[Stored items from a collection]
○ ○ ○ ○ ○
-- ==== Sys2Proof/Syntax.lean ====
section
/-! DEFINITION. The instructions and hardware steps: one constructor per row of spec/opcode_table.json.
Rows with an encoding carry their fields below the header in the table's order (03 R62), register fields unresolved;
the L bit belongs to the bundle (R54) and is no operand. Rows without an encoding are steps that the hardware or the
host makes (spec/95); they carry which square, core, context, channel or part makes the step.
The words come first, the steps last: compiled code can build the first 244 constructors only, so the decoder, which
builds five words beyond them, is noncomputable; the kernel evaluates all of them. -/
namespace Sys2Proof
○ ○ ○ ○ ○
▸ **Required work**: Show the lines of the records that include the string "which".

▸ **Result**:
host makes (spec/95); they carry which square, core, context, channel or part makes the step.
The words come first, the steps last: compiled code can build the first 244 constructors only, so the decoder, which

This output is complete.